# How NOT to call coyotes....



## El Gato Loco (Jan 15, 2010)

It's hard to call coyotes when your truck is sitting like this.

I was out making a few morning stands when the sandy road gave way under the front tire and the whole truck went in. Luckily, the only thing hurt was my ego and my feet from the 5 mile hike out wearing cowboy boots. Got coordinates and an SOS to my wife at 10:30. Search and rescue showed up to help at 1:30 after i had already packed out to the main road. It was a free ride back though so I guess I won't complain about response times.

Cat says my truck is just like me... both of us on our sides lol.

I'm betting this would have never happened if i had a ford.
















Anyway... free Monday night entertainment for you all. Go ahead and take jabs... I deserve it.


----------



## Helmet_S (Mar 18, 2010)

I am really surprised that your minivan fit in that ditch that good. Hope it didn't mess it up to badly.


----------



## hassell (Feb 9, 2010)

Well I don't know what to say( though everyone here would say YA right ), Do not drive in the Rocky Mountains, seeing the difficulty you have on flat ground and the valley bottoms I would highly recommend you to stay away from steep windy mountain roads-- increase insurance, only use the buddy system, mountain bike with three gears, rent a mule, stay on serviced roads and buy better bino's etc etc. There might be a few more replies to this post so I'll give them some room HA!! Anyways glad your alright.


----------



## CO204yoter (Aug 9, 2010)

hey chris dont worry about it i wasnt here in colorado a week when i turned my p/u turtle so it gets us all


----------



## ebbs (Feb 7, 2010)

ROFL! Jason you're right.

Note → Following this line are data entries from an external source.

-- ==== Sys2Proof/Laws/State.lean ====
section
/-! SUPPORT. The laws of the record updates of `State`: what each leaves of every field, and what a read of an object, a
field of an object or a unit's own state gives after one. -/

namespace Sys2Proof.Machine

open Sys2Proof.Laws

set_option Elab.async false

section

variable (s : State)

/-! `State.wr` -/

@[simp] theorem State.wr_pending (c : ObjCode) (i v : Nat) : (s.wr c i v).pending = s.pending := rfl
@[simp] theorem State.wr_ident (c : ObjCode) (i v : Nat) : (s.wr c i v).ident = s.ident := rfl
@[simp] theorem State.wr_now (c : ObjCode) (i v : Nat) : (s.wr c i v).now = s.now := rfl
@[simp] theorem State.wr_free (c : ObjCode) (i v : Nat) : (s.wr c i v).free = s.free := rfl
@[simp] theorem State.wr_objs (c : ObjCode) (i v : Nat) : (s.wr c i v).objs = KMap.set s.objs (factoryKey (objKey c i)) (objKey c i) v := rfl
@[simp] theorem State.wr_mem (c : ObjCode) (i v : Nat) : (s.wr c i v).mem = s.mem := rfl
@[simp] theorem State.wr_out (c : ObjCode) (i v : Nat) : (s.wr c i v).out = s.out := rfl
@[simp] theorem State.wr_cores (c : ObjCode) (i v : Nat) : (s.wr c i v).cores = s.cores := rfl
@[simp] theorem State.wr_rkes (c : ObjCode) (i v : Nat) : (s.wr c i v).rkes = s.rkes := rfl
@[simp] theorem State.wr_rateWindow (c : ObjCode) (i v : Nat) : (s.wr c i v).rateWindow = s.rateWindow := rfl
@[simp] theorem State.wr_guardRanges (c : ObjCode) (i v : Nat) : (s.wr c i v).guardRanges = s.guardRanges := rfl
@[simp] theorem State.wr_dimmCopy (c : ObjCode) (i v : Nat) : (s.wr c i v).dimmCopy = s.dimmCopy := rfl
@[simp] theorem State.wr_recals (c : ObjCode) (i v : Nat) : (s.wr c i v).recals = s.recals := rfl
@[simp] theorem State.wr_patrols (c : ObjCode) (i v : Nat) : (s.wr c i v).patrols = s.patrols := rfl
@[simp] theorem State.wr_ramps (c : ObjCode) (i v : Nat) : (s.wr c i v).ramps = s.ramps := rfl
@[simp] theorem State.wr_waiting (c : ObjCode) (i v : Nat) : (s.wr c i v).waiting = s.waiting := rfl
@[simp] theorem State.wr_sent (c : ObjCode) (i v : Nat) : (s.wr c i v).sent = s.sent := rfl
@[simp] theorem State.wr_quarantine (c : ObjCode) (i v : Nat) : (s.wr c i v).quarantine = s.quarantine := rfl
@[simp] theorem State.wr_srcSts (c : ObjCode) (i v : Nat) : (s.wr c i v).srcSts = s.srcSts := rfl
@[simp] theorem State.wr_dstSts (c : ObjCode) (i v : Nat) : (s.wr c i v).dstSts = s.dstSts := rfl
@[simp] theorem State.wr_guards (c : ObjCode) (i v : Nat) : (s.wr c i v).guards = s.guards := rfl
@[simp] theorem State.wr_heldReqs (c : ObjCode) (i v : Nat) : (s.wr c i v).heldReqs = s.heldReqs := rfl
@[simp] theorem State.wr_frames (c : ObjCode) (i v : Nat) : (s.wr c i v).frames = s.frames := rfl
@[simp] theorem State.wr_copies (c : ObjCode) (i v : Nat) : (s.wr c i v).copies = s.copies := rfl
@[simp] theorem State.wr_nextFrame (c : ObjCode) (i v : Nat) : (s.wr c i v).nextFrame = s.nextFrame := rfl
@[simp] theorem State.wr_nextPick (c : ObjCode) (i v : Nat) : (s.wr c i v).nextPick = s.nextPick := rfl
@[simp] theorem State.wr_cellTime (c : ObjCode) (i v : Nat) : (s.wr c i v).cellTime = s.cellTime := rfl
@[simp] theorem State.wr_charges (c : ObjCode) (i v : Nat) : (s.wr c i v).charges = s.charges := rfl
@[simp] theorem State.wr_offAt (c : ObjCode) (i v : Nat) : (s.wr c i v).offAt = s.offAt := rfl
@[simp] theorem State.wr_grantPtr (c : ObjCode) (i v : Nat) : (s.wr c i v).grantPtr = s.grantPtr := rfl
@[simp] theorem State.wr_acceptPtr (c : ObjCode) (i v : Nat) : (s.wr c i v).acceptPtr = s.acceptPtr := rfl
@[simp] theorem State.wr_mirrorSeen (c : ObjCode) (i v : Nat) : (s.wr c i v).mirrorSeen = s.mirrorSeen := rfl
@[simp] theorem State.wr_mirrorSeq (c : ObjCode) (i v : Nat) : (s.wr c i v).mirrorSeq = s.mirrorSeq := rfl
@[simp] theorem State.wr_mirrorQueue (c : ObjCode) (i v : Nat) : (s.wr c i v).mirrorQueue = s.mirrorQueue := rfl
@[simp] theorem State.wr_mirrorHeld (c : ObjCode) (i v : Nat) : (s.wr c i v).mirrorHeld = s.mirrorHeld := rfl
@[simp] theorem State.wr_rings (c : ObjCode) (i v : Nat) : (s.wr c i v).rings = s.rings := rfl
@[simp] theorem State.wr_credits (c : ObjCode) (i v : Nat) : (s.wr c i v).credits = s.credits := rfl
@[simp] theorem State.wr_buckets (c : ObjCode) (i v : Nat) : (s.wr c i v).buckets = s.buckets := rfl
@[simp] theorem State.wr_moves (c : ObjCode) (i v : Nat) : (s.wr c i v).moves = s.moves := rfl
@[simp] theorem State.wr_linkLocals (c : ObjCode) (i v : Nat) : (s.wr c i v).linkLocals = s.linkLocals := rfl
@[simp] theorem State.wr_ports (c : ObjCode) (i v : Nat) : (s.wr c i v).ports = s.ports := rfl
@[simp] theorem State.wr_elsLost (c : ObjCode) (i v : Nat) : (s.wr c i v).elsLost = s.elsLost := rfl
@[simp] theorem State.wr_elsSince (c : ObjCode) (i v : Nat) : (s.wr c i v).elsSince = s.elsSince := rfl
@[simp] theorem State.wr_elsOn (c : ObjCode) (i v : Nat) : (s.wr c i v).elsOn = s.elsOn := rfl
@[simp] theorem State.wr_reports (c : ObjCode) (i v : Nat) : (s.wr c i v).reports = s.reports := rfl
@[simp] theorem State.wr_ownerKey (c : ObjCode) (i v : Nat) : (s.wr c i v).ownerKey = s.ownerKey := rfl
@[simp] theorem State.wr_pools (c : ObjCode) (i v : Nat) : (s.wr c i v).pools = s.pools := rfl
@[simp] theorem State.wr_owners (c : ObjCode) (i v : Nat) : (s.wr c i v).owners = s.owners := rfl
@[simp] theorem State.wr_cvus (c : ObjCode) (i v : Nat) : (s.wr c i v).cvus = s.cvus := rfl
@[simp] theorem State.wr_scanJobs (c : ObjCode) (i v : Nat) : (s.wr c i v).scanJobs = s.scanJobs := rfl
@[simp] theorem State.wr_sus (c : ObjCode) (i v : Nat) : (s.wr c i v).sus = s.sus := rfl
@[simp] theorem State.wr_suBufs (c : ObjCode) (i v : Nat) : (s.wr c i v).suBufs = s.suBufs := rfl
@[simp] theorem State.wr_ctxs (c : ObjCode) (i v : Nat) : (s.wr c i v).ctxs = s.ctxs := rfl
@[simp] theorem State.wr_ringDone (c : ObjCode) (i v : Nat) : (s.wr c i v).ringDone = s.ringDone := rfl
@[simp] theorem State.wr_boot (c : ObjCode) (i v : Nat) : (s.wr c i v).boot = s.boot := rfl
@[simp] theorem State.wr_qps (c : ObjCode) (i v : Nat) : (s.wr c i v).qps = s.qps := rfl
@[simp] theorem State.wr_hostRings (c : ObjCode) (i v : Nat) : (s.wr c i v).hostRings = s.hostRings := rfl
@[simp] theorem State.wr_powerEntry (c : ObjCode) (i v : Nat) : (s.wr c i v).powerEntry = s.powerEntry := rfl
@[simp] theorem State.wr_powerWake (c : ObjCode) (i v : Nat) : (s.wr c i v).powerWake = s.powerWake := rfl
@[simp] theorem State.wr_saved (c : ObjCode) (i v : Nat) : (s.wr c i v).saved = s.saved := rfl
@[simp] theorem State.wr_govPower (c : ObjCode) (i v : Nat) : (s.wr c i v).govPower = s.govPower := rfl
@[simp] theorem State.wr_thermHold (c : ObjCode) (i v : Nat) : (s.wr c i v).thermHold = s.thermHold := rfl
@[simp] theorem State.wr_operatorKeys (c : ObjCode) (i v : Nat) : (s.wr c i v).operatorKeys = s.operatorKeys := rfl
@[simp] theorem State.wr_nvKey (c : ObjCode) (i v : Nat) : (s.wr c i v).nvKey = s.nvKey := rfl
@[simp] theorem State.wr_svnFuses (c : ObjCode) (i v : Nat) : (s.wr c i v).svnFuses = s.svnFuses := rfl
@[simp] theorem State.wr_rollback (c : ObjCode) (i v : Nat) : (s.wr c i v).rollback = s.rollback := rfl
@[simp] theorem State.wr_bootCount (c : ObjCode) (i v : Nat) : (s.wr c i v).bootCount = s.bootCount := rfl
@[simp] theorem State.wr_fwRunning (c : ObjCode) (i v : Nat) : (s.wr c i v).fwRunning = s.fwRunning := rfl
@[simp] theorem State.wr_fwStandby (c : ObjCode) (i v : Nat) : (s.wr c i v).fwStandby = s.fwStandby := rfl
@[simp] theorem State.wr_fwMark (c : ObjCode) (i v : Nat) : (s.wr c i v).fwMark = s.fwMark := rfl
@[simp] theorem State.wr_fwOwn (c : ObjCode) (i v : Nat) : (s.wr c i v).fwOwn = s.fwOwn := rfl
@[simp] theorem State.wr_fwErasing (c : ObjCode) (i v : Nat) : (s.wr c i v).fwErasing = s.fwErasing := rfl
@[simp] theorem State.wr_nvErasing (c : ObjCode) (i v : Nat) : (s.wr c i v).nvErasing = s.nvErasing := rfl
@[simp] theorem State.wr_nvMark (c : ObjCode) (i v : Nat) : (s.wr c i v).nvMark = s.nvMark := rfl
@[simp] theorem State.wr_imageWritten (c : ObjCode) (i v : Nat) : (s.wr c i v).imageWritten = s.imageWritten := rfl
@[simp] theorem State.wr_flash (c : ObjCode) (i v : Nat) : (s.wr c i v).flash = s.flash := rfl
@[simp] theorem State.wr_journalSeq (c : ObjCode) (i v : Nat) : (s.wr c i v).journalSeq = s.journalSeq := rfl
@[simp] theorem State.wr_sessions (c : ObjCode) (i v : Nat) : (s.wr c i v).sessions = s.sessions := rfl
@[simp] theorem State.wr_sources (c : ObjCode) (i v : Nat) : (s.wr c i v).sources = s.sources := rfl
@[simp] theorem State.wr_watches (c : ObjCode) (i v : Nat) : (s.wr c i v).watches = s.watches := rfl
@[simp] theorem State.wr_marshal (c : ObjCode) (i v : Nat) : (s.wr c i v).marshal = s.marshal := rfl
@[simp] theorem State.wr_guardStore (c : ObjCode) (i v : Nat) : (s.wr c i v).guardStore = s.guardStore := rfl
@[simp] theorem State.wr_scratchSeen (c : ObjCode) (i v : Nat) : (s.wr c i v).scratchSeen = s.scratchSeen := rfl
@[simp] theorem State.wr_resetLow (c : ObjCode) (i v : Nat) : (s.wr c i v).resetLow = s.resetLow := rfl
@[simp] theorem State.wr_aopDead (c : ObjCode) (i v : Nat) : (s.wr c i v).aopDead = s.aopDead := rfl
@[simp] theorem State.wr_tripped (c : ObjCode) (i v : Nat) : (s.wr c i v).tripped = s.tripped := rfl
@[simp] theorem State.wr_inputBlocked (c : ObjCode) (i v : Nat) : (s.wr c i v).inputBlocked = s.inputBlocked := rfl
@[simp] theorem State.wr_sideband (c : ObjCode) (i v : Nat) : (s.wr c i v).sideband = s.sideband := rfl
@[simp] theorem State.wr_dimmKeep (c : ObjCode) (i v : Nat) : (s.wr c i v).dimmKeep = s.dimmKeep := rfl
@[simp] theorem State.wr_hbmHold (c : ObjCode) (i v : Nat) : (s.wr c i v).hbmHold = s.hbmHold := rfl
@[simp] theorem State.wr_govAt (c : ObjCode) (i v : Nat) : (s.wr c i v).govAt = s.govAt := rfl
@[simp] theorem State.wr_sidebandAt (c : ObjCode) (i v : Nat) : (s.wr c i v).sidebandAt = s.sidebandAt := rfl
@[simp] theorem State.wr_mem8 (c : ObjCode) (i v : Nat) (sp of : Nat) : (s.wr c i v).mem8 sp of = s.mem8 sp of := rfl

I'm amazed he was able to get his station wagon down that far into the canyon to begin with!!!


----------



## CO204yoter (Aug 9, 2010)

yeah mine did it while i was trying to get to a Pdog town and there was a moose 2 elk and a *[Excuse my language.... I have a limited vocabulary]* bear involved that caused my pickup to turn over lol


----------



## ebbs (Feb 7, 2010)

CO204yoter said:


> yeah mine did it while i was trying to get to a Pdog town and there was a moose 2 elk and a *[Excuse my language.... I have a limited vocabulary]* bear involved that caused my pickup to turn over lol


Now THAT'S a story, Jason! One you'll be telling the little one for years to come I'm sure.


----------



## CO204yoter (Aug 9, 2010)

yeah well its more of an az guy who has never seen those critters up close at the same time lol and to much speed lol if me you and chris get together i will tell the story lol


----------



## youngdon (Mar 10, 2010)

Well I'm glad that you are OK....... 
I'm glad that the girls weren't there.

The mule hassell mentioned might be a consideration.
At first I thought you had ebbs sideways camera.


----------



## bar-d (Feb 3, 2010)

Chris Miller said:


> Cat says my truck is just like me... both of us on our sides lol.
> 
> I'm betting this would have never happened if i had a ford.
> 
> ...


Maybe if that Ford was BIGFOOT. That is a heck of a divot you're in there partner. Does the driver's seat have a pucker spot in it? Glad you are OK.


----------



## catcapper (Feb 11, 2010)

OH, NO.........Were gonna have to get our leader some outriggers for his pickup so he can't tip over any more.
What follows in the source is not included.